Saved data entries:
[Start of section]
-- ==== Sys2Proof/Machine/TierOps.lean ====
section
/-! DEFINITION. The tiered range: slots, victims, write groups and what an access to a tile does
(09_memory_tiers.md R257 to R282). -/

namespace Sys2Proof.Machine

/-- Slots of a compute die (09_memory_tiers.md R257). -/
def State.tierSlots (s : State) : Nat :=
  if s.striped then 589824 * s.item 7 2 0 else 589824 * s.item 7 2 0 - 106496

/-- The set of a group (09_memory_tiers.md R259). -/
def tierSet (g sets : Nat) : Nat := ((g ^^^ (g >>> 17)) * 0x9e3779b1) % 2 ^ 32 % sets

/-- Key of a way of a set of a die. -/
def slotKey (d set way : Nat) : Nat := (d * 2 ^ 24 + set) * 16 + way
/-- A slot. -/
def State.slot (s : State) (d set way : Nat) : Slot := Table.get Slot.empty s.tier.slots (slotKey d set way)
/-- Writes a slot. -/
def State.setSlot (s : State) (d set way : Nat) (x : Slot) : State :=
  s.modTier (fun z => { z with slots := Table.put Slot.empty z.slots (slotKey d set way) x })

/-- The way that holds a group. -/
def State.findSlot (s : State) (d set g : Nat) : Option Nat :=
  (List.range 16).find? (fun w => (s.slot d set w).used && decide ((s.slot d set w).group = g))

/-- The tiles of a group. -/
def groupTiles (g : Nat) : List Nat := [4 * g, 4 * g + 1, 4 * g + 2, 4 * g + 3]

/-- Whether a tile is held by a PIN_HBM or no-evict object (09_memory_tiers.md R269). -/
def State.tilePinned (s : State) (t : Nat) : Bool :=
  match s.objectOf t with
  | some (_, o) => decide (o.pin = 1) || o.noevict
  | none => false
/-- Whether a tile is under schedule protection (09_memory_tiers.md R279, R280). -/
def State.tileProtected (s : State) (t : Nat) : Bool := (s.tile t).protTill.isSome
/-- Whether a tile is valid in its slot. -/
def State.inSlot (s : State) (t : Nat) : Bool :=
  decide ((s.tile t).st = .r) || decide ((s.tile t).st = .d) || decide ((s.tile t).st = .p)
/-- Whether a slot is held by pins or no-evict tiles. -/
def State.slotPinned (s : State) (x : Slot) : Bool :=
  (groupTiles x.group).any (fun t => s.inSlot t && s.tilePinned t)
/-- Whether a slot may be a victim but for its not-recently-used bit (09_memory_tiers.md R269). The recall of a line
waits for its open transaction (12_coherence.md R339). -/
def State.slotEvictable (s : State) (x : Slot) : Bool :=
  (groupTiles x.group).all (fun t =>
    !(s.inSlot t && s.tilePinned t) && !(decide ((s.tile t).st = .p)) && !(s.inSlot t && s.tileProtected t) &&
    !(s.cohBusy (tileAddr t) 4096))

/-- Takes dirty host-cache lines of a tile home before its slot is freed (09_memory_tiers.md R266). -/
def State.recallTile (s : State) (t : Nat) : State :=
  (s.trackedIn (tileAddr t) 4096).foldl (fun s l => s.purge l true) s

/-- A MIGRATE's record that a tile has reached flash (09_memory_tiers.md R265). -/
def Cmd.reached (t : Nat) (c : Cmd) : Cmd := { c with migrating := c.migrating.erase t }

/-- Notes at every MIGRATE to flash that a tile has reached F or U (09_memory_tiers.md R265). -/
def State.noteFlash (s : State) (t : Nat) : State :=
  { s with quads := s.quads.map (fun (e : Nat × Quad) => (e.1, { e.2 with
      queues := e.2.queues.map (fun (y : Nat × Queue) => (y.1, { y.2 with cmds := y.2.cmds.map (Cmd.reached t) })) })) }

/-- Evicts one tile of a slot (09_memory_tiers.md Table TIR-6): its lines are recalled from the host caches first, and
dirty data then goes to the channel's write group; the extension looks up what is copied and holds nothing of a freed
slot (11_host_cores_and_cache.md R323). -/
def State.evictTile (s : State) (d t : Nat) : State :=
  let s := s.recallTile t
  let x := s.tile t
  if x.st = .r then
    (((s.extDropTile d t).setTile t { x with st := if x.inFlash then .f else .u, protTill := none }).modTierDie d
      (fun z => { z with evClean := z.evClean + 1 })).noteFlash t
  else if x.st = .d then
    ((((s.extLookup (tileAddr t) 4096 false).extDropTile d t).setTile t { x with st := .w, protTill := none }).enterGroup
      t).modTierDie d (fun z => { z with evDirty := z.evDirty + 1 })
  else s

/-- Evicts a slot: its tiles, then the slot is free (09_memory_tiers.md R269). -/
def State.evictSlot (s : State) (d set way : Nat) : State :=
  let g := (s.slot d set way).group
  ((groupTiles g).foldl (fun s t => s.evictTile d t) s).setSlot d set way Slot.empty

/-- The victim walk (09_memory_tiers.md R269): from the set's rotating pointer, clearing each
not-recently-used bit it passes; it passes every way at most twice. Answers the way, if any, and the
state with the bits cleared and the pointer moved past the victim. -/
def State.walkSet (s : State) (d set : Nat) : Nat → Nat → Option Nat × State
  | 0, _ => (none, s)
  | n + 1, w =>
    let x := s.slot d set w
    if !x.nru && s.slotEvictable x then
      (some w, s.modTier (fun z => { z with walk := Table.put 0 z.walk (d * 2 ^ 24 + set) ((w + 1) % 16) }))
    else (s.setSlot d set w { x with nru := false }).walkSet d set n ((w + 1) % 16)

/-- What a request for a slot answers. -/
inductive SlotRes where
  | got (s : State)
  | allPinned
  | waits (s : State)

/-- Takes a slot for a group: the one it has, a free way, a way released by the schedule, or a victim's
(09_memory_tiers.md R269, R270). -/
def State.takeSlot (s : State) (g : Nat) : SlotRes :=
  let d := s.tierHome g
  let sets := s.tierSlots / 16
  if sets = 0 then .allPinned
  else
    let set := tierSet g sets
    let fresh : Slot := ⟨true, g, true, false⟩
    match s.findSlot d set g with
    | some w => .got (s.setSlot d set w { s.slot d set w with nru := true })
    | none =>
      match (List.range 16).find? (fun w => !(s.slot d set w).used) with
      | some w => .got (s.setSlot d set w fresh)
      | none =>
        if (List.range 16).all (fun w => s.slotPinned (s.slot d set w)) then .allPinned
        else
          match (List.range 16).find? (fun w => (s.slot d set w).released && s.slotEvictable (s.slot d set w)) with
          | some w => .got ((s.evictSlot d set w).setSlot d set w fresh)
          | none =>
            match s.walkSet d set 32 (Table.get 0 s.tier.walk (d * 2 ^ 24 + set)) with
            | (some w, s) => .got ((s.evictSlot d set w).setSlot d set w fresh)
            | (none, s) => .waits s

/-- Whether reads of a tile are always bypass reads: its object is pinned in flash
(09_memory_tiers.md R270). -/
def State.pinFlash (s : State) (t : Nat) : Bool :=
  match s.objectOf t with
  | some (_, o) => decide (o.pin = 2)
  | none => false

/-- Whether an access waits for a STRIPED region's load (09_memory_tiers.md Table TIR-9). -/
def State.regionWaits (s : State) (t : Nat) : Bool := s.striped && decide (s.region (t / 2 ^ 20) = 1)
/-- Sets the recently-used bit of a tile's slot and counts a hit (09_memory_tiers.md R271, Table
TIR-13). -/
def State.touchSlot (s : State) (t : Nat) : State :=
  let g := t / 4
  let d := s.tierHome g
  let set := tierSet g (s.tierSlots / 16)
  let s := s.modTierDie d (fun z => { z with hits := z.hits + 1 })
  match s.findSlot d set g with
  | some w => s.setSlot d set w { s.slot d set w with nru := true }
  | none => s

/-- Counts a bypass (09_memory_tiers.md R270). -/
def State.countBypass (s : State) (t : Nat) : State :=
  s.modTierDie (s.tierHome (t / 4)) (fun z => { z with bypass := satAdd 0xFFFFFFFF z.bypass 1 })

/-! ### Reads of flash (09_memory_tiers.md R267, R270) -/

/-- The I/O die of a channel: X0 has channels 0 to 31 (09_memory_tiers.md R261). -/
def ioOf (ch : Nat) : Nat := ch / 32

/-- The channel of a tile. -/
def tileChannel (t : Nat) : Nat := channelOf (t / 4)

/-- The flash reads that an I/O die has under way: promotions and bypass reads, but for those that wait for one
(09_memory_tiers.md Table TIR-4). -/
def State.flashReads (s : State) (x : Nat) : Nat :=
  (s.tier.tiles.filter (fun e => (decide (e.2.st = .p) || decide (e.2.bypass = .asked)) &&
    decide (ioOf (tileChannel e.1) = x) && !(s.tier.readQ.any (fun r => decide (r.1 = e.1))))).length

/-- Raises a waiting read to a class that is served earlier: all requests for a tile share one read
(09_memory_tiers.md R267). -/
def State.urge (s : State) (t k : Nat) : State :=
  if s.tier.readQ.any (fun r => decide (r.1 = t) && decide (k < r.2)) then
    s.modTier (fun z => { z with readQ := z.readQ.map (fun r => if r.1 = t then (t, k) else r) })
  else s

/-- Asks for the flash read of a tile that is in P or awaits a bypass read: it starts, or waits in its class while its
I/O die has 8,192 under way (09_memory_tiers.md R267, Table TIR-4). -/
def State.askFlash (s : State) (t k : Nat) : State :=
  if s.tier.readQ.any (fun r => decide (r.1 = t)) then s.urge t k
  else if s.flashReads (ioOf (tileChannel t)) ≤ 8192 then s
  else s.modTier (fun z => { z with readQ := z.readQ ++ [(t, k)] })

/-- A tile whose flash read is no longer wanted. -/
def State.noRead (s : State) (t : Nat) : State :=
  s.modTier (fun z => { z with readQ := z.readQ.filter (fun r => decide (r.1 ≠ t)) })

/-- Puts a tile in P for the slot it has: its flash read is asked for. -/
def State.intoP (s : State) (t k : Nat) : State := (s.setTile t { s.tile t with st := .p, bypass := .none }).askFlash t k

/-- Asks for a tile's promotion, F to P, in a class: 0 demand, 1 schedule, 2 hint (09_memory_tiers.md R267). False where
no slot can be had now. -/
def State.promote (s : State) (t k : Nat) : Bool × State :=
  match s.takeSlot (t / 4) with
  | .got s => (true, s.intoP t k)
  | .allPinned => (false, s)
  | .waits s => (false, s)

/-- Asks for a bypass read of a tile (09_memory_tiers.md R270). -/
def State.askBypass (s : State) (t : Nat) : State :=
  if (s.tile t).bypass = .asked then s.urge t 0
  else (s.setTile t { s.tile t with bypass := .asked }).askFlash t 0

/-- Fills the slot of a tile with zeros, which the extension looks up as a write of the migration
(09_memory_tiers.md Table TIR-6, 11_host_cores_and_cache.md R323). -/
def State.zeroSlot (s : State) (t : Nat) (st : TileSt) : State :=
  ((s.fillZero t).setTile t { s.tile t with st := st }).extLookup (tileAddr t) 4096 true

/-- A whole-tile write's tile: it needs no flash read (09_memory_tiers.md Table TIR-6). -/
def State.freshSlot (s : State) (t : Nat) : State :=
  ((s.fillZero t).setTile t { s.tile t with st := .d, bypass := .none }).noRead t

/-- A bypass write's tile: it goes to the channel's write group with what `fill` gives it (09_memory_tiers.md R270). -/
def State.groupWrite (s : State) (t : Nat) : State :=
  (((s.countBypass t).setTile t { s.tile t with st := .w, bypass := .none }).noRead t).enterGroup t

/-- What an access to one tile can do now: proceed, or wait, with what it has set off meanwhile. -/
inductive TRes where
  | go (s : State)
  | wait (s : State)

/-- An access to a tile that holds nothing, U (09_memory_tiers.md Table TIR-6, R270). -/
def State.accessU (s : State) (k : TAcc) (t : Nat) : TRes :=
  match k with
  | .read =>
    if s.pinFlash t then .go (s.countBypass t)
    else
      match s.takeSlot (t / 4) with
      | .got s => .go (s.zeroSlot t .r)
      | .allPinned => .go (s.countBypass t)
      | .waits s => .wait s
  | .whole =>
    match s.takeSlot (t / 4) with
    | .got s => .go (s.freshSlot t)
    | .allPinned => .go ((s.fillZero t).groupWrite t)
    | .waits s => .wait s
  | .part =>
    match s.takeSlot (t / 4) with
    | .got s => .go (s.zeroSlot t .d)
    | .allPinned => .go ((s.fillZero t).groupWrite t)
    | .waits s => .wait s

/-- An access to a tile in flash, F (09_memory_tiers.md Table TIR-6, R270). -/
def State.accessF (s : State) (k : TAcc) (t : Nat) : TRes :=
  let ready := decide ((s.tile t).bypass = .buffered)
  match k with
  | .read =>
    if ready then .go ((s.setTile t { s.tile t with bypass := .none }).countBypass t)
    else if s.pinFlash t then .wait (s.askBypass t)
    else
      match s.takeSlot (t / 4) with
      | .got s => .wait (s.intoP t 0)
      | .allPinned => .wait (s.askBypass t)
      | .waits s => .wait s
  | .whole =>
    match s.takeSlot (t / 4) with
    | .got s => .go (s.freshSlot t)
    | .allPinned => .go ((s.fillZero t).groupWrite t)
    | .waits s => .wait s
  | .part =>
    match s.takeSlot (t / 4) with
    | .got s => .wait (s.intoP t 0)
    | .allPinned => if ready then .go ((s.fillFromFlash t).groupWrite t) else .wait (s.askBypass t)
    | .waits s => .wait s

/-- One access to one tile (09_memory_tiers.md Table TIR-6, R267, R270, R271). One that finds the tile in W waits until its
page is programmed; the first such says how the tile then goes on. -/
def State.accessTile (s : State) (k : TAcc) (t : Nat) : TRes :=
  let x := s.tile t
  if s.regionWaits t then .wait s
  else
    match s.tileSt t with
    | .r => .go ((if k = .read then s else s.setTile t { x with st := .d }).touchSlot t)
    | .d => .go (s.touchSlot t)
    | .p => .wait (s.urge t 0)
    | .w => .wait (s.setTile t { x with wanted := x.wanted <|> some k })
    | .u => s.accessU k t
    | .f => s.accessF k t

/-- Accesses of a list of tiles one after another: those that can go have gone; true when all have. -/
def State.accessTiles (s : State) (k : TAcc) : List Nat → Bool × State
  | [] => (true, s)
  | t :: ts =>
    match s.accessTile k t with
    | .go s => s.accessTiles k ts
    | .wait s => let (_, s) := s.accessTiles k ts; (false, s)

/-- Whether an access to a tile would go without waiting. -/
def State.tileReady (s : State) (k : TAcc) (t : Nat) : Bool :=
  match s.accessTile k t with
  | .go _ => true
  | .wait _ => false

/-- Requests what the tiles that would make an access wait need, and nothing else. -/
def State.requestTiles (s : State) (k : TAcc) (ts : List Nat) : State :=
  ts.foldl (fun s t => match s.accessTile k t with | .go _ => s | .wait s' => s') s

/-- The kind of access that a write of n bytes at an address makes to a tile: whole only when it covers
the tile (09_memory_tiers.md Table TIR-6). -/
def writeKind (pa n t : Nat) : TAcc :=
  if pa ≤ tileAddr t ∧ tileAddr t + 4096 ≤ pa + n then .whole else .part

end Sys2Proof.Machine
end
[End of section]
• **Directions**
Please return the lines above that run from the line containing "s.intoP t k)" to the line containing "of the migration", inclusive, exactly and with no other lines.

• **Solved exercise**
  | .got s => (true, s.intoP t k)
  | .allPinned => (false, s)
  | .waits s => (false, s)

/-- Asks for a bypass read of a tile (09_memory_tiers.md R270). -/
def State.askBypass (s : State) (t : Nat) : State :=
  if (s.tile t).bypass = .asked then s.urge t 0
  else (s.setTile t { s.tile t with bypass := .asked }).askFlash t 0

/-- Fills the slot of a tile with zeros, which the extension looks up as a write of the migration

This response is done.